Claudia Zanella¹, Elise Vinckenbosch², Jérémie D. Clément¹, Masoumeh Dehghani^1,3, Bernard Lanz¹, and Rolf Gruetter^1,4,5

¹Laboratory for functional and metabolic imaging (LIFMET), Ecole Polytechnique Fédérale de Lausanne (EPFL), Lausanne, Switzerland, ²School of Health Sciences, University of Applied Sciences and Arts of Western Switzerland (HES-SO), Geneva, Switzerland, ³Department of Psychiatry, McGill University, Montreal, QC, Canada, ⁴Department of Radiology, Université de Lausanne (UNIL), Lausanne, Switzerland, ⁵Department of Radiology, Geneva University Hospital (UNIGE), Geneva, Switzerland

Synopsis

We propose an alternative RF method for small animal CEST imaging at ultra-high magnetic field by using a ¹H saddle coil instead of a quadrature birdcage coil. The coils create similar homogeneous B₁ maps with an 2.2x increase of SNR for the saddle coil. Both coils show a similar degree of precision when tested for in vitro glycoCEST imaging. In rodent skeletal muscle the saddle coil offers a good performance with respect to the sensitivity for glycoCEST imaging.

Purpose

Chemical Exchange Saturation Transfer (CEST) uses the chemical exchange of protons of water with protons of chemical entities to produce molecular imaging contrast. High magnetic field is generally advantageous for CEST imaging in terms of spectral dispersion, bulk water T₁ relaxation and Signal to Noise Ratio (SNR). Spatial homogeneity of the radio-frequency (B₁) field over the ROI is indispensable for CEST effect interpretation, hence volume coils and especially birdcage coils are preferred. However, due to the large dimensions of this coil design, they do not provide an ideal SNR in the volume of interest. In this study, we therefore propose a saddle coil for specific 14.1T CEST applications to increase SNR with an optimized ROI-adjusted design, but also to facilitate animal manipulation and preserve B₁ field homogeneity. We evaluated the coil performance for in vitro and in vivo muscular glycoCEST imaging. Muscle glycogen CEST is a particularly challenging measurement in terms of SNR due to the proximity of the glycogen hydroxyl group resonance frequency to the water frequency, the related limited fulfillment of the slow proton exchange regime condition (Δω>>κ_ex) and the smaller concentrations of glycogen found in skeletal muscle as compared to liver [1,2].

Materials and Methods

All experiments were conducted with a 14.1T MR Varian system with a 26cm horizontal bore (Agilent, Oxford, UK). Results were acquired with a custom-build ¹H high-pass quadrature birdcage coil with 16 legs [3,4] (diameter = 50mm, length = 27mm) and a custom-designed single channel ¹H saddle coil with 4 rods (diameter = 34mm, leg length = 22mm, angular aperture = 120° [5]). Due to the short wavelength at 14.1T the saddle coil was segmented in 4 resonant sections by 2.2pF capacitors. B₁ maps were created from gradient echo images (α=60°/120°) according to the double angle method [6,7]. In vivo and in vitro CEST images were acquired with a train of Gaussian saturation pulses coupled to a segmented gradient echo sequence [1]. Comparisons were established with a 50mM glycogen phantom (glycogen from oyster, Sigma-Aldrich, Switzerland) of 14mm diameter.

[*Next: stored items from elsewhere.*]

-- ==== Sys2Proof/Machine/Access.lean ====
section
/-! DEFINITION. Memory as threads and engines reach it: what happens-before means here (R260-R262 as vector clocks), races
(R268-R275), the scratchpad (R140), global reads and writes at each determinism level (R162, R273), merge entries
(R415-R416). -/
namespace Sys2Proof.Machine

/-! ## Shapes of a launch (R323) -/

def Kernel.extent (k : Kernel) (n : Nat) : Nat := (k.ext.getD n 0#32).toNat + 1

/-- The product of the extents of fields lo to hi - 1. -/
def Kernel.span (k : Kernel) (lo hi : Nat) : Nat := (upFrom lo (hi - lo)).foldl (fun p n => p * k.extent n) 1

/-- S, T, groups per cluster, groups in the kernel. -/
def Kernel.sgSize (k : Kernel) : Nat := k.span 0 (kdSgm k.desc)
def Kernel.grSize (k : Kernel) : Nat := k.span 0 (kdGrm k.desc)
def Kernel.clSize (k : Kernel) : Nat := k.span (kdGrm k.desc) (kdClm k.desc)
def Kernel.groupCount (k : Kernel) : Nat := k.span (kdGrm k.desc) 6

/-- The cluster of a group and its rank there (R151): `grp` counts the lowest fields fastest. -/
def clusterOf (k : Kernel) (g : Group) : Nat := g.grp / k.clSize
def rankOf (k : Kernel) (g : Group) : Nat := g.grp % k.clSize

/-- Where a thread stands (R258). -/
def placeOf (k : Kernel) (gid : Nat) (g : Group) (sg : Nat) : Place :=
  { gid := gid, sg := sg, kid := g.kid, cl := clusterOf k g, die := g.coreN / 64 }

def Env.place (e : Env) : Place := placeOf e.k e.cur.gid e.g e.th.sg

/-- R258: whether `q` lies in scope `sc` of `p`. -/
def inScope (sc : BitVec 3) (p q : Place) : Bool :=
  match sc.toNat with
  | 0 => p.gid == q.gid && p.sg == q.sg
  | 1 => p.gid == q.gid
  | 2 => p.kid == q.kid && p.cl == q.cl
  | 3 => p.die == q.die || p.gid == q.gid || (p.kid == q.kid && p.cl == q.cl)
  | _ => true

/-- The narrowest scope that holds both (R269). -/
def distOf (p q : Place) : Nat :=
  if inScope 0#3 p q then 0 else if inScope 1#3 p q then 1 else if inScope 2#3 p q then 2
  else if inScope 3#3 p q then 3 else 4

/-! ## Clocks -/

/-- The join of two clocks. -/
def clockJoin (a b : Clock) : Clock := b.foldl (fun m e => mset m e.1 (max (mgetD m e.1 0) e.2)) a

/-- What an agent knows, itself included. -/
def HbState.now (h : HbState) : Clock := mset h.vc h.aid h.clk

/-- The reads of an engine operation are events of an agent of their own, numbered one above the operation (R257, R261):
the operation knows them, and they know its writes. -/
def HbState.reads (h : HbState) : HbState := { h with aid := h.aid + 1, clk := 1, vc := mset h.vc h.aid h.clk }

/-- What an operation's reads alone pass on. -/
def HbState.rdNow (h : HbState) : Clock := mset (mdel h.vc h.aid) (h.aid + 1) 1

/-- What an operation's writes alone pass on. -/
def HbState.wrNow (h : HbState) : Clock := mset (mdel h.vc (h.aid + 1)) h.aid h.clk

/-- After passing on what it knows, an agent's later events are new. -/
def HbState.tick (h : HbState) : HbState := { h with clk := h.clk + 1 }

/-- An agent learns a clock. -/
def HbState.learn (h : HbState) (c : Clock) : HbState := { h with vc := clockJoin h.vc c }

/-- Whether an access of the past happens before an agent's present (R262). -/
def ordered (h : HbState) (st : Stamp) : Bool :=
  st.aid == h.aid || decide (st.clk ≤ mgetD h.vc st.aid 0)

/-! ## Races -/

/-- R268: whether an access of the past and a new one race, given what the new one's agent knows; two WADDs never do
(R161). -/
def racing (h : HbState) (old new : Stamp) : Bool :=
  (old.wr || new.wr) && !ordered h old && !(old.cell && new.cell) &&
    !(match old.atomic, new.atomic with
      | some s1, some s2 => inScope s1 old.place new.place && inScope s2 new.place old.place
      | _, _ => false)

/-- The record of one byte after an access: a plain write follows every access kept, so it alone is kept. -/
def keepStamp (l : List Stamp) (new : Stamp) : List Stamp :=
  if new.wr && new.atomic.isNone then [new]
  else l.filter (fun o => !(o.aid == new.aid && o.wr == new.wr && o.atomic == new.atomic && o.cell == new.cell)) ++ [new]

/-- The lowest racing byte among addresses in order, with the access it races with. -/
def findRace (m : AMap (List Stamp)) (h : HbState) (new : Stamp) : List Nat → Option (Nat × Stamp)
  | [] => none
  | a :: as =>
    match (mgetD m a []).find? (fun o => racing h o new) with
    | some o => some (a, o)
    | none => findRace m h new as

/-- Stamps bytes (R271). -/
def stampAll (m : AMap (List Stamp)) (new : Stamp) (as : List Nat) : AMap (List Stamp) :=
  as.foldl (fun m a => mset m a (keepStamp (mgetD m a []) new)) m

/-- R269: `sys.tinfo` of a race. -/
def raceInfo (old new : Stamp) : W32 :=
  BitVec.ofNat 32 (distOf old.place new.place + bitN new.wr * 256 + bitN old.wr * 512 + bitN old.eng * 1024)

/-- The stamp of an access. -/
def HbState.stamp (h : HbState) (wr : Bool) (atomic : Option (BitVec 3)) (eng : Bool) (p : Place) : Stamp :=
  { aid := h.aid, clk := h.clk, wr := wr, atomic := atomic, eng := eng, cell := false, place := p,
    vc := if wr then h.vc else [], bad := false }

/-- The die that holds a sector's home (R369). Sectors at an endpoint, of which the spec does not say which die counts them,
count by the same bits of their address (log 22). -/
def sectorDie (sec : Nat) : Nat := sec * 32 / 2 ^ 36 % 4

It is comparable in size and loading to a rat leg muscle. Spatial B₁ inhomogeneity was accounted for by correcting the Magnetization Transfer Ratio Asymmetry (MTR_asym) maps with normalized B₁ maps. The MTR_asym values were normalized to account for possible discrepancies in actual flip angles. The back upper leg of a rat was scanned at 14.1T inside the saddle coil.

Results

The saddle coil increased the SNR with respect to the birdcage coil by a factor of 2.2 in a 50mM glycogen phantom (Fig.1, table1). Furthermore, the analysis of MTR_asym maps of a homogeneous glycogen phantom showed a coefficient of variation of 5.3% for the birdcage coil and 8.3% for the saddle coil. To compensate for higher B₁ inhomogeneities created by the saddle coil (table1) a correction was applied to the MTR_asym map resulting in a coefficient of variation of 5.2%, thus comparable with the raw birdcage coil measurements (Fig.2). The power needed to achieve a 90° flip angle could be reduced by 5dB for the saddle coil. In vivo muscular glycoCEST measurements showed no CEST effect in the H₂O reference and a well-defined CEST effect in the 50mM glycogen reference (Fig.3). Glycogen and creatine were clearly visible in the MTR_asymcurve of a single voxel at 1.8ppm and 1.2ppm, respectively. GylcoCEST imaging derived from the sum of MTR_asym values from [1-0.5]ppm is nearly homogeneous in muscle tissues.

Discussion

The saddle coil increases SNR by more than double depending on the dielectric properties of the loading material. The decrease in power needed by the saddle coil allows one to create narrower pulses and is advantageous for future ¹H MRS measurements. Finally, glycoCEST imaging of a rodent leg muscle was achieved using the saddle coil (Fig.3). The results compare well with measurements published previously using a birdcage coil (1). The performance of the saddle coil on the muscle provided optimized sensitivity for MTR_asym quantification and offered high quality data with a resolution of 0.877μl.

Conclusion

We conclude that a saddle coil can be an advantageous alternative to the often-used birdcage coil for preclinical ultra-high field CEST applications, which benefits from increased SNR without suffering from loss of B₁ homogeneity. Associated with the inherent higher NMR polarization at 14.1T this increased sensitivity opens the way to faster and multi-slice CEST imaging, of particular interest for the challenging measurement of glycoCEST. Moreover, the simplified open design of the saddle coil makes it a robust alternative, facilitating animal positioning.

Acknowledgements

We thank Andrew Webb for most insightful discussions; as well as Da Silva Analina Raquel, Mario Lepore and Mitrea Stefanita-Octavian for their support with the in vivo experiments. This study was supported by the Leenaards and Jeantet foundation.

References

1. E. Vinckenbosch, H. Lei, N. Kunz, M. Dehghani and R. Gruetter. Muscular glycogen detection with CEST imaging in living rat at 14.1T. 25th Annual Meeting of ISMRM, Honolulu, 2017.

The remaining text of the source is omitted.